17-18 Aralık'ta Atakum Kent Konseyi'nin ev
sahipliğini yaptığı Türkiye Kent Konseyleri Atakum Çalıştayı'nı geride
bıraktık. Türkiye'nin dört bir yanından kent konseylerinin yüzlerce
yöneticisinin katıldığı bu buluşma; kendi alanında şimdiye kadar yapılanların
en üst düzeyde olanıydı. Bu bağlamda yapılan etkinliği diğerleriyle
kıyasladığımızda platformun giderek güçlendiğini ve kapsamının genişlediğini
söylemek yerinde olur. Bir sonraki buluşmada eminim daha fazla kent
konseyinden daha fazla katılımla sürecin devam ettiğini gözlemleyeceğiz.
Çalıştayın Türkiye geneli, Karadeniz Bölgesi ve
Samsun yerelinde pek çok önemli ve güncel soruna değinmesinin yanında belki de
en önemli çıktısı "kent konseylerinin toplumun ve yöneticilerin dikkatini
ve ilgisini çekmeye başlamasıdır." Bu
önemlidir. Çünkü kent konseyleri, toplum ve yönetim arasında duran ve her iki
tarafı olabildiğince birbirine yakınlaştırmaya çalışan bağımsız
yapılanmalardır. Doğal olarak her iki tarafın ilgisini çekebilmek kendi
görevini daha iyi yapabilmek adına önemli bir aşamadır.
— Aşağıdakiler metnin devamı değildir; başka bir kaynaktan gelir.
-- ==== Sys2Proof/Machine/Host.lean ====
section
/-!
DEFINITION. The host computer's side (17): BAR2, doorbells, DMA channels, the resets of the PCIe function, the CAN FD controller with its
CANopen services, and the end of CLOCK-WAIT, which releases what the endpoint has held.
-/

namespace Sys2Proof.Machine

/-! ### BAR2 (R377, R378, R380, R451) -/

/-- The endpoint takes accesses: PERST_N is high (R447). -/
def State.endpointUp (s : State) : Bool := s.host.perstHigh

/-- Boot is complete: until then BAR2 reads all ones and discards writes (R451). -/
def State.booted (s : State) : Bool := s.obj O.BOOT_STATE == 6

/-- A BAR2 access as a PCIe request can name it: 1–4,096 bytes within the BAR that cross no 4 KiB boundary. -/
def busShapely (off n : Nat) : Bool := 1 ≤ n && off % 4096 + n ≤ 4096 && off + n ≤ 2 ^ 37

/-- A BAR2 read completed at once. -/
def State.bar2Answer (s : State) (off n tag status : Nat) (data : List Byte) : State :=
  if status = stOk then s.emit (.completion tag data)
  else (s.bar2Error off status).emit (.completion tag (List.replicate n 0xFF))

/-- BAR2_READ (R377, R378): `n` bytes at an offset, under a PCIe tag that no other read holds. -/
def execBar2Read (off : BitVec 37) (n : Fin 4097) (tag : Fin 1024) (s : State) : Out :=
  let o := off.toNat
  if ! s.endpointUp || ! busShapely o n || (tget (fun _ => none) s.host.reads tag).isSome then .next s
  else if ! s.booted then .next (s.emit (.completion tag (List.replicate n 0xFF)))
  else if s.clockWait then .next { s with host := { s.host with waitReads := s.host.waitReads ++ [.bar2 tag n] } }
  else
    let p := busPlace false o
    match s.packetPlace p with
    | some dst =>
      let r : BusRead := ⟨o, n, (busPieces (n + 1) dst.2.2 n).length, [], none⟩
      let s := { s with host := { s.host with reads := tput (fun _ => none) s.host.reads tag (some r) } }
      .next (s.busNode (.hostRead tag) o dst n [])
    | none =>
      let r := s.busRead p n
      .next (r.1.bar2Answer o n tag r.2.1 r.2.2)

/-- A BAR2 write as its region serves it. -/
def State.bar2Write (s : State) (o : Nat) (data : List Byte) : State :=
  let p := busPlace false o
  match s.packetPlace p with
  | some dst => s.busNode .hostWrite o dst data.length data
  | none =>
    let r := s.busWrite p data
    if r.2 = stOk then r.1 else r.1.bar2Error o r.2

/-- A write that the endpoint holds while a clock stands still, or discards beyond 64 (R380). -/
def State.holdWrite (s : State) (w : HeldWrite) : State :=
  if s.run.heldWrites.length < 64 then { s with run := { s.run with heldWrites := s.run.heldWrites ++ [w] } }
  else s.bump O.CW_DROPPED 1

/-- BAR2_WRITE (R377, R378). -/
def execBar2Write (off : BitVec 37) (data : List Byte) (s : State) : Out :=
  if ! s.endpointUp || ! busShapely off.toNat data.length || ! s.booted then .next s
  else if s.clockWait then .next (s.holdWrite (.bar2 off.toNat data))
  else .next (s.bar2Write off.toNat data)

/-- COMPLETION_TIMEOUT (R378): 1.9 ms after a BAR2 read its response has not arrived. Its response tags stay outstanding. -/
def execCompletionTimeout (tag : Fin 1024) (s : State) : Out :=
  match tget (fun _ => none) s.host.reads tag with
  | none => .next s
  | some r => .next ((s.orphan (· == .hostRead tag)).readDone tag { r with bad := some stTimeout })

/-- CW_READ_TIMEOUT (R380): the oldest read that met a stopped clock completes with all ones. -/
def execCwReadTimeout (s : State) : Out :=
  match s.host.waitReads with
  | [] => .next s
  | r :: rest =>
    let s := State.bump { s with host := { s.host with waitReads := rest } } O.CW_READS 1
    match r with
    | .obj k => .next (s.emit (.value .pcie k (2 ^ widthOf k - 1)))
    | .bar2 tag n => .next (s.emit (.completion tag (List.replicate n 0xFF)))

/-! ### Doorbells (R381, R382) -/

/-- The dictionary position that a BAR0 offset has by R5, under which a refused doorbell is recorded. -/
def bar0Key (off : Nat) : Nat := off / 1024 * 256 + off % 1024 / 4

/-- A thread doorbell as the engine serves it. -/
def State.ringThread (s : State) (t v : Nat) : State :=
  let k := bar0Key (0x2000000 + 8 * t)
  if s.gate k true ≠ eNone then s.refuse .pcie k (s.gate k true)
  else if (s.obj O.ACCEPTED_0).testBit 2 then s.orFlags t (v % 2 ^ 32)
  else s.bump O.DB_DISCARDED 1

/-- THREAD_DOORBELL (R381): 4 or 8 bytes, of which the low 32 bits count. -/
def execThreadDoorbell (t : Tcx) (v : BitVec 64) (s : State) : Out :=
  if ! s.endpointUp then .next s
  else if s.engineStopped then .next (s.holdWrite (.thread t v.toNat))
  else .next (s.ringThread t v.toNat)

/-- A channel stops in ERROR (Table 17-7, Table 17-9). -/
def State.channelFails (s : State) (c code : Nat) : State :=
  let s := { s with host := { s.host with dma := tput (fun _ => none) s.host.dma c none } }
  (s.setObjs [(O.CH_STATE c, 3), (O.CH_ERR c, code)]).msix (16 + c)

/-- A DMA doorbell as it is served. -/
def State.ringDma (s : State) (c p : Nat) : State :=
  let k := bar0Key (0x2020000 + 64 * c)
  if s.gate k true ≠ eNone then s.refuse .pcie k (s.gate k true)
  else if (p + 65536 - s.obj (O.CONSUMER c)) % 65536 > s.obj (O.RING_ENTRIES c) then s.channelFails c 2
  else s.setObj (O.PRODUCER c) p

/-- DMA_DOORBELL (R382). -/
def execDmaDoorbell (ch : ChanIx) (p : BitVec 16) (s : State) : Out :=
  if ! s.endpointUp then .next s
  else if s.engineStopped then .next (s.holdWrite (.dma ch p.toNat))
  else .next (s.ringDma ch p.toNat)

/-! ### Resets of the PCIe function (R379, R447) -/

/-- The objects of the DMA channels. -/
def channelObj (k : Nat) : Bool := 0x3A1000 ≤ k && k < 0x3A2000

/-- What a reset of the PCIe function clears: vectors, channels, the accepted feature set, and every access in progress. -/
def State.functionReset (s : State) : State :=
  let s := s.orphan fun w => match w with | .hostRead _ => true | _ => false
  let s := { s with
    dict := s.dict.filter fun (e : Nat × Nat) => ! channelObj e.1
    vecPending := [], vecMasked := []
    run := { s.run with heldWrites := [] }
    host := { s.host with dma := [], reads := [], waitReads := [] } }
  s.setObjs ([(O.ACCEPTED_0, 1)] ++ (List.range 3).map fun i => (O.ACCEPTED_X i, 0))

/-- FLR (R379): a function-level or hot reset. -/
def execFlr (s : State) : Out := if s.endpointUp then .next s.functionReset else .next s

/-- A link as Table 17-4 lets it train: speed 1–5 and width x1, x2, x4 or x8. -/
def linkShape (speed width : Nat) : Bool := 1 ≤ speed && speed ≤ 5 && (width == 1 || width == 2 || width == 4 || width == 8)

/-- PERST_N (R447): low resets the endpoint and holds its link down; high, the link comes up as trained, once the PCIe PLL is stable. -/
def execPerstN (high : Bool) (speed : BitVec 4) (width : BitVec 6) (s : State) : Out :=
  if high then
    let s := { s with host := { s.host with perstHigh := true } }
    if s.objBit O.PLL_STATE 3 && linkShape speed.toNat width.toNat then .next (s.setObj O.LINK_STATUS (speed.toNat + 16 * width.toNat))
    else .next s
  else .next (State.setObj { s.functionReset with host := { s.functionReset.host with perstHigh := false } } O.LINK_STATUS 0)

/-! ### DMA (R385, R386) -/

def dmaHost (d : Nat) : Nat := field d 0 64
def dmaMod (d : Nat) : Nat := field d 64 64
def dmaBytes (d : Nat) : Nat := field d 128 32
def dmaOut (d : Nat) : Bool := d.testBit 160
def dmaIrq (d : Nat) : Bool := d.testBit 161
def dmaNotify (d : Nat) : Bool := d.testBit 162
def dmaFlag (d : Nat) : Nat := field d 163 5
def dmaTcx (d : Nat) : Nat := field d 168 14

/-- A descriptor that R385 lets move data. -/
def dmaShapely (d : Nat) : Bool :=
  dmaHost d % 4 == 0 && dmaMod d % 4 == 0 && dmaBytes d % 4 == 0 && 4 ≤ dmaBytes d && dmaBytes d ≤ 2 ^ 24
    && dmaMod d + dmaBytes d ≤ 2 ^ 37

/-- [a, a + n) cut at 4 KiB boundaries, within which one region of BAR2 lies. -/
def dmaPieces : Nat → Nat → Nat → List (Nat × Nat)
  | 0, _, _ => []
  | _, _, 0 => []
  | fuel + 1, a, n =>
    let m := min n (4096 - a % 4096)
    (a, m) :: dmaPieces fuel (a + m) (n - m)

/-- The pieces of a descriptor. -/
def dmaParts (d : Nat) : List (Nat × Nat) := dmaPieces (dmaBytes d / 4096 + 2) (dmaMod d) (dmaBytes d)

/-- The clusters that a range of BAR2 space reaches and that are asleep or waking (R125). -/
def State.dmaAsleep (s : State) (d : Nat) : List Nat :=
  (dmaParts d).filterMap fun e =>
    match busPlace false e.1 with
    | .node die lc _ => match s.pcOf die lc with
      | some pc => if s.port (cidOf die pc) = 1 || s.port (cidOf die pc) = 2 then some (cidOf die pc) else none
      | none => none
    | _ => none

/-- What a DMA write to a piece of BAR2 space would be answered (R377). -/
def State.dmaStatus (s : State) (o n : Nat) : Nat :=
  match busPlace false o with
  | .hbm a => if s.hbmWritable a && s.hbmWritable (a + n - 1) then stOk else stBusyMode
  | .node die lc a => match s.pcOf die lc with
    | none => stUnmapped
    | some pc => if s.port (cidOf die pc) = 3 then stIsolated else s.nodeStatus (cidOf die pc) a n
  | _ => stOk

/-- A piece of BAR2 space written by DMA. -/
def State.dmaWrite (s : State) (o : Nat) (data : List Byte) : State :=
  match busPlace false o with
  | .node die lc a => match s.pcOf die lc with
    | none => s
    | some pc => (s.nodeWrite (cidOf die pc) a data).1
  | p => (s.busWrite p data).1

/-- A piece of BAR2 space read by DMA: status and bytes. -/
def State.dmaRead (s : State) (o n : Nat) : State × Nat × List Byte :=
  match busPlace false o with
  | .node die lc a => match s.pcOf die lc with
    | none => (s, stUnmapped, [])
    | some pc =>
      if s.port (cidOf die pc) = 3 then (s, stIsolated, [])
      else if s.obj O.LC_STATE = 3 && nodeSecret a n then (s, stDenied, [])
      else
        let r := s.nodeRead (cidOf die pc) a n
        (r.1, r.2.status, r.2.data)
  | p => s.busRead p n

/-- The pieces of a descriptor read until one answers an error. -/
def State.dmaReadAll (s : State) : List (Nat × Nat) → State × Nat × List Byte
  | [] => (s, stOk, [])
  | e :: rest =>
    let r := s.dmaRead e.1 e.2
    if r.2.1 ≠ stOk then r
    else
      let t := r.1.dmaReadAll rest
      (t.1, t.2.1, r.2.2 ++ t.2.2)

/-- The bytes of host memory that a descriptor moves in, or a prefix of them. -/
def State.dmaMoveIn (s : State) (d : Nat) (data : List Byte) : State :=
  (dmaParts d).foldl (fun s e =>
    let part := (data.drop (e.1 - dmaMod d)).take e.2
    if part.isEmpty then s else s.dmaWrite e.1 part) s

/-- Steps 2 to 5 of R386: STATUS, CONSUMER, the vector, the flag. -/
def State.dmaCompletes (s : State) (c : Nat) (r : DmaRun) (status : Nat) : State :=
  let consumer := s.obj (O.CONSUMER c)
  let slot := s.obj (O.RING_BASE c) + 32 * (consumer % s.obj (O.RING_ENTRIES c))
  let s := { s with host := { s.host with dma := tput (fun _ => none) s.host.dma c none } }
  let s := s.emit (.hostWrite (slot + 24) (leBytes 4 (1 + 256 * status)))
  let s := (s.setObj (O.CONSUMER c) ((consumer + 1) % 65536)).bump (O.CH_DONE c) 1
  let s := if dmaIrq r.desc then s.msix (16 + c) else s
  if dmaNotify r.desc && r.notify then s.flagArrives (dmaTcx r.desc) (dmaFlag r.desc) else s

/-- A descriptor whose bytes all move and which then completes. -/
def State.dmaRuns (s : State) (c : Nat) (r : DmaRun) (data : List Byte) : State :=
  if dmaOut r.desc then
    let t := s.dmaReadAll (dmaParts r.desc)
    let s := if t.2.1 = stOk then t.1.emit (.hostWrite (dmaHost r.desc) t.2.2) else t.1
    s.dmaCompletes c r t.2.1
  else
    match (dmaParts r.desc).find? fun e => s.dmaStatus e.1 e.2 != stOk with
    | some e => s.dmaCompletes c r (s.dmaStatus e.1 e.2)
    | none => (s.dmaMoveIn r.desc data).dmaCompletes c r stOk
Atakum'da yapılan Kent Konseyleri Çalıştayı,
Türkiye'nin dört bir yanından gelen kent konseylerinin yöneticilerinin yanı
sıra; iktidar ve muhalefetteki partilerin yöneticilerinin, kamu
yöneticilerinin, farklı siyasal partilerden belediye başkanlarının, tüm
demokratik kitle örgütlerinin yönetici ya da temsilcilerinin "zorunlu
kalmadan" "davete icap"
ettiği bir etkinlik olmuştur. Samsun'daki bürokratların ve siyasilerin daha
geniş katılımlarını ilerleyen dönemlerde tabii ki bekliyoruz. "Bürokrasiyle
değil, daha çok demokrasiyle yönetildiğimizde" bu da olacaktır.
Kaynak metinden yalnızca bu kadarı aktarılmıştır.